As we know the inverse Cayley map can be expressed as $f(z)=i\frac{z+1}{1-z}$, i.e. a biholomorphism from the complex unit disk to the upper half complex plane. I have algebraically rewritten this map to a $\mathbb{R}^2$ correspondence, and I find that the map $$\frac{1}{\left(1-x\right)^2 +y^2}(-2y,1-x^2-y^2)$$ would be a real analytic bijective from the unit disk to the upper half plane in $\mathbb{R}^2$. Then, to find the inverse of this map I have done a similar thing by algebraically rewriting the Cayley map as a $\mathbb{R}^2$ mapping. Then I get $$\frac{1}{x^2 +(y+1)^2} (x^2+y^2-1,-2x).$$ But when I try to compose these two maps I don't get the identity map. I can't find why this does not work, I must have done something wrong?
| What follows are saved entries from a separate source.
/-- Settles O57: reset writes every register out. -/
theorem resetInputRestartsTheBlock : Obligations.ResetInputRestartsTheBlock := by
  intro s rest h
  have hstep : step s = .next (heldInReset rest s) := by simp only [step, h]
  exact ⟨_, hstep, rfl, rfl, rfl, rfl, rfl, rfl, rfl, rfl, rfl, rfl, rfl, rfl, rfl, rfl, rfl, rfl, rfl⟩

/-! ### The switches (R198) -/

/-- Settles O53: outside the sampling phases the switches and the user's schedule are carried along. -/
theorem switchesSeenOnlyInSampleAndHold : Obligations.SwitchesSeenOnlyInSampleAndHold := by
  intro s m ks n h0 hsample hhold
  rw [step_of_released s h0, step_of_released _ (by exact h0)]
  have hseq := sequencerCycle_mapInputs (fun e => { e with closed := m, keys := ks, draws := n }) s hsample hhold
  exact clockEdge_mapInputs_of_sequencerCycle _ s hseq

end Sys2Proof.Machine
end

section
/-! The invariant (`Inv`): it holds at reset, every edge keeps it, and with it the bus lines are stable during a
transaction and the trace grows at its falling edges (R100, R113). -/

namespace Sys2Proof.Machine

/-! ### At reset (R43) -/

theorem legalWrite_initCommands (cfg : Config) : ∀ w ∈ initCommands cfg, legalWrite cfg w := by
  simp [initCommands, legalWrite]

theorem inv_resetWith (cfg : Config) (hw : 8 ≤ cfg.w) : Inv (State.resetWith cfg) where
  width := hw
  op1Range := inRange_zero cfg
  op2Range := inRange_zero cfg
  op2Zero _ := rfl
  writeOnly := rfl
  strobe := ⟨nofun, nofun⟩
  busPhase h := absurd rfl h
  busLines h := absurd rfl h
  keyEvent := nofun
  bootQueue _ := rfl
  queueEmpty h := absurd rfl h
  queueLegal := legalWrite_initCommands cfg
  traceLegal := nofun
  rowLegal := .inl rfl
  rowBoot _ := rfl
  rowDriven h := absurd rfl h
  latch := nofun
  delayIdle _ _ _ h := absurd rfl (h rfl)

/-- Settles O59. -/
theorem invariantAtReset : Obligations.InvariantAtReset :=
  ⟨inv_resetWith Config.reference (by decide), inv_resetWith⟩

/-! ### What the invariant says of a phase -/

section
variable {s : State} (h : Inv s)
include h

theorem Inv.one_le_width : 1 ≤ s.cfg.w := le_trans (by decide) h.width

theorem Inv.lph_idle (hboot : s.ph ≠ .boot) (hdispatch : s.ph ≠ .dispatch) : s.lph = .idle :=
  by_contra fun hbusy => (h.busPhase hbusy).elim hboot hdispatch

theorem Inv.kev_false (hph : s.ph ≠ .dispatch) : s.kev = false :=
  Bool.eq_false_iff.mpr fun hk => hph (h.keyEvent hk).1

theorem Inv.lcdE_false (hl : s.lph ≠ .pulse) : s.lcdE = false :=
  Bool.eq_false_iff.mpr fun he => hl (h.strobe.mp he)

/-! ### Edges of the scan, the press step and the delays -/

theorem Inv.countDown : Inv (countDown s) :=
  { h with delayIdle := fun hl hstab hsettle hboot => by simp [h.delayIdle hl hstab hsettle hboot] }

theorem Inv.drive (hph : s.ph = .drive) : Inv { s with
    rowPins := rowPattern s.row, rowTrace := s.rowTrace ++ [rowPattern s.row], ph := .stab,
    dly := s.cfg.cycles s.cfg.tStab } :=
  have hkev := h.kev_false (by simp [hph])
  have hidle := h.lph_idle (by simp [hph]) (by simp [hph])
  { h with
    busPhase := fun hl => absurd hidle hl
    keyEvent := fun hk => absurd hk (by simp [hkev])
    bootQueue := nofun
    queueEmpty := fun _ _ => h.queueEmpty (by simp [hph]) (by simp [hph])
    rowLegal := .inr ⟨_, rfl⟩
    rowBoot := nofun
    rowDriven := fun _ _ => rfl
    latch := nofun
    delayIdle := fun _ hstab => absurd rfl hstab }

theorem Inv.stabDone (hph : s.ph = .stab) : Inv { s with ph := .sample, dly := 0 } :=
  have hkev := h.kev_false (by simp [hph])
  have hidle := h.lph_idle (by simp [hph]) (by simp [hph])
  { h with
    busPhase := fun hl => absurd hidle hl
    keyEvent := fun hk => absurd hk (by simp [hkev])
    bootQueue := nofun
    queueEmpty := fun _ _ => h.queueEmpty (by simp [hph]) (by simp [hph])
    rowBoot := nofun
    rowDriven := fun _ _ => h.rowDriven (by simp [hph]) (by simp [hph])
    latch := nofun
    delayIdle := fun _ _ _ _ => rfl }

theorem Inv.observeMatrix : Inv (observeMatrix s) := by
  obtain ⟨m, ks, n, hobs⟩ := observeMatrix_shape s
  rw [hobs]
  exact { h with }

/-- The position found is in the row driven, and its key is latched with it. -/
theorem Inv.keyFound (hph : s.ph = .sample) (c : BitVec 2) : Inv { s with
    kpos := posOf s.row c, kcode := keyAt s.cfg (posOf s.row c), ph := .hold } :=
  have hkev := h.kev_false (by simp [hph])
  have hidle := h.lph_idle (by simp [hph]) (by simp [hph])
  have hdly := h.delayIdle hidle (by simp [hph]) (by simp [hph]) (by simp [hph])
  { h with
    busPhase := fun hl => absurd hidle hl
    keyEvent := fun hk => absurd hk (by simp [hkev])
    bootQueue := nofun
    queueEmpty := fun _ _ => h.queueEmpty (by simp [hph]) (by simp [hph])
    rowBoot := nofun
    rowDriven := fun _ _ => h.rowDriven (by simp [hph]) (by simp [hph])
    latch := fun _ => ⟨posRow_posOf s.row c, rfl⟩
    delayIdle := fun _ _ _ _ => hdly }

/-- Back to `PH_DRIVE` from a sample without a key, and from the end of a dispatch. -/
theorem Inv.toDrive (hph : s.ph = .sample ∨ s.ph = .dispatch) (hidle : s.lph = .idle) (hkev : s.kev = false)
    (hq : s.txq = []) (r : BitVec 2) : Inv { s with row := r, ph := .drive } :=
  have hdly : s.dly = 0 := by
    rcases hph with hph | hph <;> exact h.delayIdle hidle (by simp [hph]) (by simp [hph]) (by simp [hph])
  { h with
    busPhase := fun hl => absurd hidle hl
    keyEvent := fun hk => absurd hk (by simp [hkev])
    bootQueue := nofun
    queueEmpty := fun _ _ => hq
    rowBoot := nofun
    rowDriven := fun _ hdrive => absurd rfl hdrive
    latch := nofun
    delayIdle := fun _ _ _ _ => hdly }

theorem Inv.afterSample (hph : s.ph = .sample) : Inv (afterSample s) := by
  cases hc : firstLow s.col with
  | some c => rw [afterSample_of_key s c hc]; exact h.keyFound hph c
  | none =>
    rw [afterSample_of_no_key s ((firstLow_eq_none_iff _).mp hc)]
    exact h.toDrive (.inl hph) (h.lph_idle (by simp [hph]) (by simp [hph])) (h.kev_false (by simp [hph]))
      (h.queueEmpty (by simp [hph]) (by simp [hph])) _

theorem Inv.holdDone (hph : s.ph = .hold) : Inv { s with ph := .settle, dly := s.cfg.cycles s.cfg.tSettle } :=
  have hkev := h.kev_false (by simp [hph])
  have hidle := h.lph_idle (by simp [hph]) (by simp [hph])
  { h with
    busPhase := fun hl => absurd hidle hl
    keyEvent := fun hk => absurd hk (by simp [hkev])
    bootQueue := nofun
    queueEmpty := fun _ _ => h.queueEmpty (by simp [hph]) (by simp [hph])
    rowBoot := nofun
    rowDriven := fun _ _ => h.rowDriven (by simp [hph]) (by simp [hph])
    latch := fun _ => h.latch (.inl hph)
    delayIdle := fun _ _ hsettle => absurd rfl hsettle }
I have also tried finding the inverse using elementary algebra but without luck. Does anyone have an idea?
To check your calculations: if we denote $$ X=-\frac{2y}{(1-x)^2+y^2},\quad Y=\frac{1-x^2-y^2}{(1-x)^2+y^2} $$ then we get with some algebra \begin{align} (Y+1)^2+X^2&=\frac{4((1-x)^2+y^2)}{((1-x)^2+y^2)^2}=\frac{4}{(1-x)^2+y^2},\\ X^2+Y^2-1&=\frac{4x((1-x)^2+y^2)}{((1-x)^2+y^2)^2}= \frac{4x}{(1-x)^2+y^2},\\ -2X&=\frac{4y}{(1-x)^2+y^2} \end{align} and everything combines just fine to end up with $(x,y)$.